When coming up with a plan of action, all parties must learn to compromise. You must put aside your differences and prioritize the solution. Therefore, it’s essential to realize that your point of view may not be accepted entirely or at all. Now that everyone has given their point of view, all parties need to agree to find a solution. This will only occur when people work together to resolve the problem at hand. The best way to deal with conflict is to face it and face the problem.

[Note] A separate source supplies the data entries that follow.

-- ==== Sys2Proof/Machine/Operands.lean ====
section
/-! DEFINITION. The operand forms: the bits of a byte (20_memory.md R67), the bytes of an address (40_frame_builder.md
R142, R143), and the frame's extent (20_memory.md R62, R63). -/

namespace Sys2Proof.Machine

/-- The bits of a byte in emission order, least significant first (R67, R123). -/
def byteBits (b : Byte) : List Bool :=
  [b.getLsbD 0, b.getLsbD 1, b.getLsbD 2, b.getLsbD 3, b.getLsbD 4, b.getLsbD 5, b.getLsbD 6, b.getLsbD 7]

/-- HDLC flag octet, 0x7E (R125). -/
def flagByte : Byte := 0x7E#8

/-- The space that pads a callsign (R142). -/
def spaceChar : Byte := 0x20#8

/-- `callsign_byte(ch)` (R143). -/
def callsignByte (ch : Byte) : Byte := ch <<< 1

/-- `ssid_byte(s, final)` (R143). -/
def ssidByte (ssid : BitVec 4) (final : Bool) : Byte :=
  ((0x30#8 + ssid.setWidth 8) <<< 1) ||| (BitVec.ofBool final).setWidth 8

/-- The first six characters of a callsign, padded with spaces to six (R142). -/
def callsignChars (cs : List Byte) : List Byte := (cs ++ List.replicate 6 spaceChar).take 6

/-- The seven bytes of an address; `final` is its position in the chain, not its own flag (R142). -/
def addressBytes (a : Address) (final : Bool) : List Byte :=
  (callsignChars a.callsign).map callsignByte ++ [ssidByte a.ssid final]

/-- The bytes of a chain, the final address marked (R142). -/
def chainBytes : List Address → List Byte
  | [] => []
  | [a] => addressBytes a true
  | a :: b :: rest => addressBytes a false ++ chainBytes (b :: rest)

/-- Whether a non-empty chain's `last` flags mark exactly its final address (R142, D10). -/
def lastFlagsOk : List Address → Bool
  | [] => true
  | [a] => a.last
  | a :: b :: rest => !a.last && lastFlagsOk (b :: rest)

/-- How many bytes of BUF lie within the frame's extent (R62, R63, R234). -/
def State.extent (s : State) : Nat :=
  match s.fstate with
  | .noFrame => 0
  | .opened => s.bitlen.toNat / 8
  | .finalized => (s.bitlen.toNat + 7) / 8

end Sys2Proof.Machine
end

How do you handle conflict at work?
It can be challenging to communicate with someone who avoids conflict. Approaching conversations in a gentle and empathetic way may be helpful. Couples or family therapy could be beneficial if it seems impossible to effectively communicate on your own. While setting boundaries can be challenging for a person who tends to be conflict-avoidant, it is possible to do so by starting small. For example, at first, you might practice saying “no” to tasks you don’t want to do or aren’t able to do in small, low-stakes ways or with people you know will be receptive. Over time, you may develop the habit of engaging in these practices more frequently.